Restate word for word the lines of the records below, starting at the line that contains "exact hs 0 h" and ending at the line that contains "theorem eagerTable_old (f", with both of those lines included and nothing else.
- - -
-- ==== Sys2Proof/Laws/HostProgram.lean ====
section
/-! SUPPORT. Host programs: the memory they start with, and how a queue of register writes runs. -/

namespace Sys2Proof.Machine

/-- Placing memory lines keeps the canonical form. -/
theorem wf_placeMemory (ls : List MemoryLine) : ∀ {m : Memory}, Memory.wf m = true → Memory.wf (placeMemory m ls) = true := by
  induction ls with
  | nil => exact id
  | cons l ls ih => exact fun h => ih (wf_writeBytes l.bytes h l.start)

/-- The last line is placed over the others. -/
@[simp] theorem placeMemory_append (m : Memory) (ls : List MemoryLine) (l : MemoryLine) :
    placeMemory m (ls ++ [l]) = Memory.writeBytes (placeMemory m ls) l.start l.bytes := by
  simp [placeMemory]

/-- A byte in no line's range is as before. -/
theorem read_placeMemory_outside (ls : List MemoryLine) : ∀ (m : Memory) {x : Nat},
    (∀ l ∈ ls, x < l.start ∨ l.start + l.bytes.length ≤ x) → Memory.read (placeMemory m ls) x = Memory.read m x := by
  induction ls with
  | nil => exact fun _ _ _ => rfl
  | cons l ls ih =>
    intro m x h
    exact (ih _ fun l' hl' => h l' (List.mem_cons_of_mem l hl')).trans
      (read_writeBytes_outside l.bytes m l.start x (h l (List.mem_cons_self ..)))

/-- Everything that starting a program can do. -/
theorem withProgram_some {s t : State} {k : Nat} {p : HostProgram} (h : s.withProgram k p = some t) :
    p.wf s.cfg = true ∧
      t = { s with mem := placeMemory s.mem p.memory, queue := p.lines.flatMap (HostLine.actions k) } := by
  unfold State.withProgram at h
  split at h
  · next hp => cases h; exact ⟨hp, rfl⟩
  · cases h

/-- A program that is one of this machine starts. -/
theorem withProgram_wf {s : State} {p : HostProgram} (h : p.wf s.cfg = true) (k : Nat) :
    s.withProgram k p =
      some { s with mem := placeMemory s.mem p.memory, queue := p.lines.flatMap (HostLine.actions k) } := if_pos h

/-- Selection does not look at the queue. -/
theorem select_queue (s : State) (k : Nat) (q : List HostAction) :
    State.select k { s with queue := q } = (State.select k s).map fun u => { u with queue := q } := by
  unfold State.select
  by_cases hk : k = s.cur
  · rw [if_pos hk, if_pos hk]; rfl
  · rw [if_neg hk, if_neg hk]
    show (match s.engines[k]? with | none => none | some e => some _) = _
    cases s.engines[k]? <;> rfl

/-- A register write to the addressed instance, as one step. -/
theorem step_regWrite (s : State) {q rest : List HostAction} {r : Register} {off : BitVec 6} {w : Nat} {v : W64}
    (hr : registerAt off w = some r) (hq : q = .regWrite s.cur off w v :: rest) :
    step { s with queue := q } = writeRegister r v { s with queue := rest } := by
  subst hq
  refine (onInstance_cur (onRegister off w fun r t => writeRegister r v t) { s with queue := rest }).trans ?_
  unfold onRegister; rw [hr]

/-- A run goes on from the next state. -/
theorem run_succ {n : Nat} {s t : State} (h : step s = .next t) :
    Host.Core.run core (n + 1) s = Host.Core.run core n t := by
  simp only [Host.Core.run]
  rw [show core.step s = .next t from h]

end Sys2Proof.Machine
end

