-- ==== Sys2Proof/Laws/Schedule.lean ====
section
/-! SUPPORT. The slots of the schedule buffer, the words of the eager table, and the rounds of a compression. -/

namespace Sys2Proof.Machine

/-- A slot is named modulo 16. -/
theorem slot_eq {w : Nat} (W : W16 w) {i j : Nat} (h : i % 16 = j % 16) : W.slot i = W.slot j := by
  simp [W16.slot, h]

/-- A slot just overwritten holds the new word. -/
theorem slot_put_same {w : Nat} (W : W16 w) {i j : Nat} (h : i % 16 = j % 16) (x : BitVec w) :
    (W.put i x).slot j = x := by
  simp [W16.slot, W16.put, h]

/-- Overwriting a slot leaves the others alone. -/
theorem slot_put_ne {w : Nat} (W : W16 w) {i j : Nat} (h : i % 16 ≠ j % 16) (x : BitVec w) :
    (W.put i x).slot j = W.slot j := by
  simp only [W16.slot, W16.put]
  exact Vector.getElem_set_ne _ _ h

/-- Rounds 0 to 15 leave the buffer as the block loaded it (R156). -/
theorem circularAfter_lt (f : Family) (M : W16 f.w) : ∀ t, t < 16 → circularAfter f M t = M := by
  have hs : ∀ t, t < 16 → schedStep f M t = M := by
    intro t h; cases f <;> simp [schedStep, schedStep1, schedStep2, h]
  intro t
  induction t with
  | zero => intro h; exact hs 0 h
  | succ t ih => intro h; rw [circularAfter, ih (by omega), hs _ h]

@[simp] theorem length_eagerTable (f : Family) (M : W16 f.w) (k : Nat) : (eagerTable f M k).length = 16 + k := by
  induction k with
  | zero => simp [eagerTable]
  | succ k ih => simp [eagerTable, ih]; omega

/-- A longer table begins with the shorter one. -/
theorem eagerTable_old (f : Family) (M : W16 f.w) (k j t : Nat) (h : t < 16 + k) :
    tableWord (eagerTable f M (k + j)) t = tableWord (eagerTable f M k) t := by
  induction j with
  | zero => rfl
  | succ j ih =>
    rw [← ih, ← Nat.add_assoc, eagerTable]
    simp only [tableWord, List.getD_eq_getElem?_getD]
    rw [List.getElem?_append_left (by rw [length_eagerTable]; omega)]

/-- The word a table grows by is the recurrence's. -/
theorem eagerTable_new (f : Family) (M : W16 f.w) (k : Nat) :
    tableWord (eagerTable f M (k + 1)) (16 + k) = eagerNext f (eagerTable f M k) := by
  simp only [eagerTable, tableWord, List.getD_eq_getElem?_getD]
  rw [List.getElem?_append_right (by rw [length_eagerTable]), length_eagerTable]
  simp

/-- What R + 1 rounds leave: the buffer after round R, and the registers folded over the words `SCHED` yields. -/
theorem runRounds_succ {ω : Type} (f : Family) (round : ω → Nat → BitVec f.w → ω) (M : W16 f.w) (r : ω) (R : Nat) :
    runRounds (schedStep f) round M r (R + 1) =
      (circularAfter f M R, (List.range (R + 1)).foldl (fun r t => round r t (sched f M t)) r) := by
  induction R with
  | zero => rfl
  | succ R ih =>
    have ih' := ih
    rw [runRounds] at ih'
    rw [runRounds, List.range_succ, List.foldl_append, ih', List.foldl_append]
    rfl

/-- Two folds over the rounds whose steps agree on every round agree. -/
theorem foldl_range_congr {ω : Type} (g g' : ω → Nat → ω) (R : Nat) (h : ∀ r t, t < R → g r t = g' r t) (r : ω) :
    (List.range R).foldl g r = (List.range R).foldl g' r := by
  induction R with
  | zero => rfl
  | succ R ih =>
    rw [List.range_succ, List.foldl_append, List.foldl_append, ih fun r t ht => h r t (by omega)]
    exact h _ _ (by omega)

end Sys2Proof.Machine
end

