section
/-! O46: reset. The values of R54 are read off `Engine.reset`; a reset of the addressed instance puts exactly that
record in place, and the machine after reset holds no other. -/

namespace Sys2Proof.Machine

section engineReset
@[simp] theorem reset_ctx : Engine.reset.ctx = .invalid := rfl
@[simp] theorem reset_arg0 : Engine.reset.arg0 = 0 := rfl
@[simp] theorem reset_arg1 : Engine.reset.arg1 = 0 := rfl
@[simp] theorem reset_arg2 : Engine.reset.arg2 = 0 := rfl
@[simp] theorem reset_ccount : Engine.reset.ccount = 0 := rfl
@[simp] theorem reset_status : Engine.reset.status = 0 := rfl
end engineReset

section invalidContext
@[simp] theorem algCode_invalid : Ctx.invalid.algCode = 0 := rfl
@[simp] theorem hWord_invalid (i : Nat) : Ctx.invalid.hWord i = 0 := rfl
@[simp] theorem bcValue_invalid : Ctx.invalid.bcValue = 0 := rfl
@[simp] theorem pending_invalid : Ctx.invalid.pending = [] := rfl
end invalidContext

/-- A reset of the addressed instance always completes (R340). -/
theorem perform_reset_cur (s : State) : perform (.reset s.cur) s = .next (resetEngine s) :=
  onInstance_cur (fun t => .next (resetEngine t)) s

/-- Every instance of the machine after reset is in its reset state (R331). -/
theorem eq_reset_of_mem_engines_resetOf {c : Config} {e : Engine} (h : e ∈ (State.resetOf c).engines) :
    e = Engine.reset := by
  rcases (mem_engines _ e).mp h with he | he
  · exact he
  · exact List.eq_of_mem_replicate he

end Sys2Proof.Machine

namespace Sys2Proof
open Machine

/-- Settles O46: the reset record has R54's values, the reset action writes it over the addressed instance only, and
every instance of `State.resetOf` is that record. -/
theorem resetValues : Obligations.ResetValues := by
  unfold Obligations.ResetValues
  intro IsReset
  have reset_isReset : IsReset Engine.reset := by simp [IsReset]
  constructor
  · intro s
    exact ⟨resetEngine s, perform_reset_cur s, reset_isReset, rfl⟩
  · intro c e he
    exact eq_reset_of_mem_engines_resetOf he ▸ reset_isReset

end Sys2Proof
end

section
/-! O3, O5: the decoder. R92's checks are read as integer arithmetic on the word (`decode_eq`); a word that passes them
is the printed word of a command that exists (`exists_eq_printedWord`), and the decoder reads that command back
(`decode_printedWord`). -/

namespace Sys2Proof
open Machine

/-! ### The fields as integers -/

theorem opField_eq_iff (v : W32) (c : BitVec 4) : opField v = c ↔ v.toNat % 16 = c.toNat := by
  simp [opField, ← BitVec.toNat_inj]

@[simp] theorem opField_eq_opInit (v : W32) : opField v = opInit ↔ v.toNat % 16 = 1 := opField_eq_iff v opInit

@[simp] theorem opField_eq_opUpdate (v : W32) : opField v = opUpdate ↔ v.toNat % 16 = 2 := opField_eq_iff v opUpdate

@[simp] theorem opField_eq_opFinal (v : W32) : opField v = opFinal ↔ v.toNat % 16 = 3 := opField_eq_iff v opFinal

@[simp] theorem opField_eq_opOneshot (v : W32) : opField v = opOneshot ↔ v.toNat % 16 = 4 := opField_eq_iff v opOneshot

@[simp] theorem opField_eq_opTohex (v : W32) : opField v = opTohex ↔ v.toNat % 16 = 5 := opField_eq_iff v opTohex

theorem algField_toNat (v : W32) : (algField v).toNat = v.toNat / 16 % 8 := by
  simp [algField, Nat.shiftRight_eq_div_pow]

@[simp] theorem algField_eq_zero (v : W32) : algField v = 0#3 ↔ v.toNat / 16 % 8 = 0 := by
  rw [← BitVec.toNat_inj, algField_toNat]; rfl

@[simp] theorem discardField_eq_one (v : W32) : discardField v = 1#1 ↔ v.toNat / 128 % 2 = 1 := by
  simp [discardField, ← BitVec.toNat_inj, Nat.shiftRight_eq_div_pow]

@[simp] theorem reservedField_eq_zero (v : W32) : reservedField v = 0#24 ↔ v.toNat / 256 = 0 := by
  simp [reservedField, ← BitVec.toNat_inj, Nat.shiftRight_eq_div_pow]; omega

/-! ### R92's checks over integer fields -/

/-- BAD_OP's check (R92): OP is none of 1 to 5. -/
abbrev BadOp (v : W32) : Prop := v.toNat % 16 = 0 ∨ 6 ≤ v.toNat % 16

/-- RESERVED_BITS' checks (R92), for a word whose OP is in range. -/
abbrev ReservedBits (d : Bool) (v : W32) : Prop :=
  v.toNat / 256 ≠ 0 ∨ ((v.toNat % 16 = 2 ∨ v.toNat % 16 = 3 ∨ v.toNat % 16 = 5) ∧ v.toNat / 16 % 8 ≠ 0) ∨
    (v.toNat % 16 ≠ 3 ∧ v.toNat / 128 % 2 = 1) ∨ (v.toNat % 16 = 3 ∧ v.toNat / 128 % 2 = 1 ∧ d = false)

/-- BAD_ALG's check (R92): INIT or ONESHOT with an ALG that selects no algorithm. -/
abbrev BadAlg (v : W32) : Prop :=
  (v.toNat % 16 = 1 ∨ v.toNat % 16 = 4) ∧ (v.toNat / 16 % 8 = 0 ∨ 6 ≤ v.toNat / 16 % 8)

theorem badOp_iff (v : W32) : BadOp v ↔ opField v ≠ opInit ∧ opField v ≠ opUpdate ∧ opField v ≠ opFinal ∧
    opField v ≠ opOneshot ∧ opField v ≠ opTohex := by
  simp only [ne_eq, opField_eq_opInit, opField_eq_opUpdate, opField_eq_opFinal, opField_eq_opOneshot, opField_eq_opTohex]
  omega

/-- The decoder over integer fields: BAD_OP's check, then RESERVED_BITS', then the command of the fields. -/
theorem decode_eq (d : Bool) (v : W32) :
    decode d v = if BadOp v then .error .badOp else if ReservedBits d v then .error .reservedBits
      else commandOf (opField v) (algField v) (discardField v) := by
  simp [decode, badOp_iff, ReservedBits, ite_or]

theorem decode_of_badOp {d : Bool} {v : W32} (h : BadOp v) : decode d v = .error .badOp := by
  rw [decode_eq, if_pos h]

theorem decode_of_reservedBits {d : Bool} {v : W32} (hop : ¬BadOp v) (h : ReservedBits d v) :
    decode d v = .error .reservedBits := by
  rw [decode_eq, if_neg hop, if_pos h]

theorem ofCode_eq_none {c : BitVec 3} : c.toNat = 0 ∨ 6 ≤ c.toNat → Alg.ofCode c = none := by
  revert c; decide

theorem decode_of_badAlg {d : Bool} {v : W32} (hop : ¬BadOp v) (hres : ¬ReservedBits d v) (h : BadAlg v) :
    decode d v = .error .badAlg := by
  obtain ⟨hcmd, halg⟩ := h
  have hnone : Alg.ofCode (algField v) = none := ofCode_eq_none (by rwa [algField_toNat])
  rw [decode_eq, if_neg hop, if_neg hres]
  rcases hcmd with hinit | honeshot
  · simp [commandOf, hinit, hnone]
  · simp [commandOf, honeshot, hnone]

/-! ### The words that pass -/

theorem decode_printedWord {d : Bool} {i : Instr} : i.wf d = true → decode d (printedWord i) = .ok i := by
  revert d; cases i <;> decide

theorem printedWord_initOf (a : Alg) : (printedWord (.initOf a)).toNat = 16 * printedAlg a + 1 := by
  cases a <;> rfl

theorem printedWord_oneshotOf (a : Alg) : (printedWord (.oneshotOf a)).toNat = 16 * printedAlg a + 4 := by
  cases a <;> rfl

theorem wf_initOf (d : Bool) (a : Alg) : (Instr.initOf a).wf d = true := by cases a <;> rfl

theorem wf_oneshotOf (d : Bool) (a : Alg) : (Instr.oneshotOf a).wf d = true := by cases a <;> rfl

/-- Each of the codes 1 to 5 is an algorithm's (R84). -/
theorem exists_printedAlg {n : Nat} (h : 1 ≤ n) (h' : n ≤ 5) : ∃ a, printedAlg a = n := by
  interval_cases n
  exacts [⟨.sha1, rfl⟩, ⟨.sha224, rfl⟩, ⟨.sha256, rfl⟩, ⟨.sha384, rfl⟩, ⟨.sha512, rfl⟩]

/-- A word that passes R92's checks is the printed word of a command that exists: OP selects the row, and under INIT and
ONESHOT ALG the algorithm. -/
theorem exists_eq_printedWord {d : Bool} {v : W32} (hop : ¬BadOp v) (hres : ¬ReservedBits d v) (halg : ¬BadAlg v) :
    ∃ i : Instr, i.wf d = true ∧ v = printedWord i := by
  have hops : v.toNat % 16 = 1 ∨ v.toNat % 16 = 2 ∨ v.toNat % 16 = 3 ∨ v.toNat % 16 = 4 ∨ v.toNat % 16 = 5 := by omega
  rcases hops with h | h | h | h | h
  · obtain ⟨a, ha⟩ := exists_printedAlg (n := v.toNat / 16 % 8) (by omega) (by omega)
    exact ⟨.initOf a, wf_initOf d a, BitVec.eq_of_toNat_eq (by rw [printedWord_initOf]; omega)⟩
  · exact ⟨.update, rfl, BitVec.eq_of_toNat_eq (show v.toNat = 2 by omega)⟩
  · by_cases hdisc : v.toNat / 128 % 2 = 1
    · have hd : d = true := Bool.eq_true_of_not_eq_false fun hd => hres (.inr (.inr (.inr ⟨h, hdisc, hd⟩)))
      exact ⟨.finalDiscard, hd, BitVec.eq_of_toNat_eq (show v.toNat = 0x83 by omega)⟩
    · exact ⟨.final, rfl, BitVec.eq_of_toNat_eq (show v.toNat = 3 by omega)⟩
  · obtain ⟨a, ha⟩ := exists_printedAlg (n := v.toNat / 16 % 8) (by omega) (by omega)
    exact ⟨.oneshotOf a, wf_oneshotOf d a, BitVec.eq_of_toNat_eq (by rw [printedWord_oneshotOf]; omega)⟩
  · exact ⟨.tohex, rfl, BitVec.eq_of_toNat_eq (show v.toNat = 5 by omega)⟩

/-- Settles O3: each check that fails decides the error, and a word that passes them all is a printed word, which the
decoder reads back. -/
theorem decodeErrorsFollowTheCheckOrder : Obligations.DecodeErrorsFollowTheCheckOrder := by
  unfold Obligations.DecodeErrorsFollowTheCheckOrder
  intro d v
  refine ⟨decode_of_badOp, decode_of_reservedBits, decode_of_badAlg, fun hop hres halg => ?_⟩
  obtain ⟨i, hwf, rfl⟩ := exists_eq_printedWord hop hres halg
  exact ⟨i, decode_printedWord hwf, rfl⟩

/-! ### Illegal words -/

/-- A word of no existing command fails one of R92's checks (R88). -/
theorem decode_error_of_not_printed {d : Bool} {v : W32} (h : ∀ i : Instr, i.wf d = true → v ≠ printedWord i) :
    ∃ e : ErrCode, (e = .badOp ∨ e = .reservedBits ∨ e = .badAlg) ∧ decode d v = .error e := by
  by_cases hop : BadOp v
  · exact ⟨.badOp, .inl rfl, decode_of_badOp hop⟩
  by_cases hres : ReservedBits d v
  · exact ⟨.reservedBits, .inr (.inl rfl), decode_of_reservedBits hop hres⟩
  by_cases halg : BadAlg v
  · exact ⟨.badAlg, .inr (.inr rfl), decode_of_badAlg hop hres halg⟩
  obtain ⟨i, hwf, hv⟩ := exists_eq_printedWord hop hres halg
  exact absurd hv (h i hwf)

/-- A word that does not decode changes STATUS.ERR only. -/
theorem commandWrite_of_error {v : W32} {s : State} {e : ErrCode} (h : decode s.cfg.hasDiscard v = .error e) :
    commandWrite v s = .next (s.setErr e) := by
  rw [commandWrite, h]; rfl

/-- Settles O5: the word fails one of R92's checks, and an undecoded word only sets STATUS.ERR. FINAL.DISCARD's word is
illegal only without HAS_DISCARD, where its DISCARD bit is reserved. -/
theorem illegalWordChangesOnlyErr : Obligations.IllegalWordChangesOnlyErr := by
  unfold Obligations.IllegalWordChangesOnlyErr
  intro v s hillegal
  obtain ⟨e, he, hdec⟩ := decode_error_of_not_printed hillegal
  refine ⟨e, he, hdec, ?_, commandWrite_of_error hdec⟩
  rintro rfl
  have hd : s.cfg.hasDiscard = false := Bool.eq_false_iff.mpr fun hd => hillegal .finalDiscard hd rfl
  have hres : ReservedBits s.cfg.hasDiscard 0x83 := .inr (.inr (.inr ⟨rfl, rfl, hd⟩))
  rw [decode_of_reservedBits (by decide) hres] at hdec
  cases hdec
  rfl

end Sys2Proof
end

section
/-! O7: rotations. Each bit of `ROTR^k(x)` comes from exactly one of its two shifts (`getLsbD_rotr`). -/

namespace Sys2Proof.Machine

/-- R104's bit law: below `w - k` the bit comes from the right shift, from `w - k` on from the left shift. -/
theorem getLsbD_rotr {w k i : Nat} (x : BitVec w) (hk : k ≤ w) (hi : i < w) :
    (rotr k x).getLsbD i = x.getLsbD ((i + k) % w) := by
  rw [rotr, BitVec.getLsbD_or, BitVec.getLsbD_ushiftRight, BitVec.getLsbD_shiftLeft]
  by_cases hwrap : i + k < w
  · have hlow : i < w - k := by omega
    rw [Nat.mod_eq_of_lt hwrap, Nat.add_comm k i]
    simp [hlow]
  · have hmod : (i + k) % w = i - (w - k) := by
      rw [Nat.mod_eq_sub_mod (by omega), Nat.mod_eq_of_lt (by omega)]; omega
    have hhigh : ¬i < w - k := by omega
    have hout : x.getLsbD (k + i) = false := BitVec.getLsbD_of_ge x _ (by omega)
    simp [hmod, hi, hhigh, hout]

/-- R105: both are the same two shifts, in the other order. -/
theorem rotl_eq_rotr {w k : Nat} (x : BitVec w) (hk : k ≤ w) : rotl k x = rotr (w - k) x := by
  rw [rotl, rotr, Nat.sub_sub_self hk, BitVec.or_comm]

end Sys2Proof.Machine

namespace Sys2Proof
open Machine

/-- Settles O7: a rotated bit comes from exactly one of the two shifts, and ROTL's two shifts are those of ROTR by
`w - k`. -/
theorem rotationsMoveBits : Obligations.RotationsMoveBits := by
  unfold Obligations.RotationsMoveBits
  intro w k x _ hkw
  exact ⟨fun i hi => getLsbD_rotr x hkw.le hi, rotl_eq_rotr x hkw.le⟩

end Sys2Proof
end

section
/-! O55: the words of a block and the feed-forward. `BE_LOAD` is a positional sum (`beLoad_eq_sum`), and word i of a
block is `BE_LOAD` of its `w/8` bytes, which lose nothing modulo 2^w (`toNat_getElem_wordsOf`). -/

namespace Sys2Proof.Machine

/-- `BE_LOAD` weighs each byte by 256 to the number of bytes after it (R120). -/
theorem beLoad_eq_sum (s : List Byte) :
    beLoad s = ((List.range s.length).map fun j => (s.getD j 0).toNat * 256 ^ (s.length - 1 - j)).sum := by
  induction s using List.reverseRecOn with
  | nil => rfl
  | append_singleton s b ih =>
    have hshift : ∀ j ∈ List.range s.length, ((s ++ [b]).getD j 0).toNat * 256 ^ (s.length - j) =
        (s.getD j 0).toNat * 256 ^ (s.length - 1 - j) * 256 := by
      intro j hj
      have hj : j < s.length := List.mem_range.mp hj
      have hexp : s.length - j = s.length - 1 - j + 1 := by omega
      rw [List.getD_append _ _ _ _ hj, hexp, Nat.pow_succ, Nat.mul_assoc]
    rw [beLoad_snoc, ih, ← List.sum_map_mul_right, List.length_append, List.length_singleton, Nat.add_sub_cancel,
      List.range_succ, List.map_append, List.sum_append, List.map_congr_left hshift]
    simp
- - -
* [WRITTEN SOLUTION]:
  | zero => intro h; exact hs 0 h
  | succ t ih => intro h; rw [circularAfter, ih (by omega), hs _ h]

@[simp] theorem length_eagerTable (f : Family) (M : W16 f.w) (k : Nat) : (eagerTable f M k).length = 16 + k := by
  induction k with
  | zero => simp [eagerTable]
  | succ k ih => simp [eagerTable, ih]; omega

/-- A longer table begins with the shorter one. -/
theorem eagerTable_old (f : Family) (M : W16 f.w) (k j t : Nat) (h : t < 16 + k) :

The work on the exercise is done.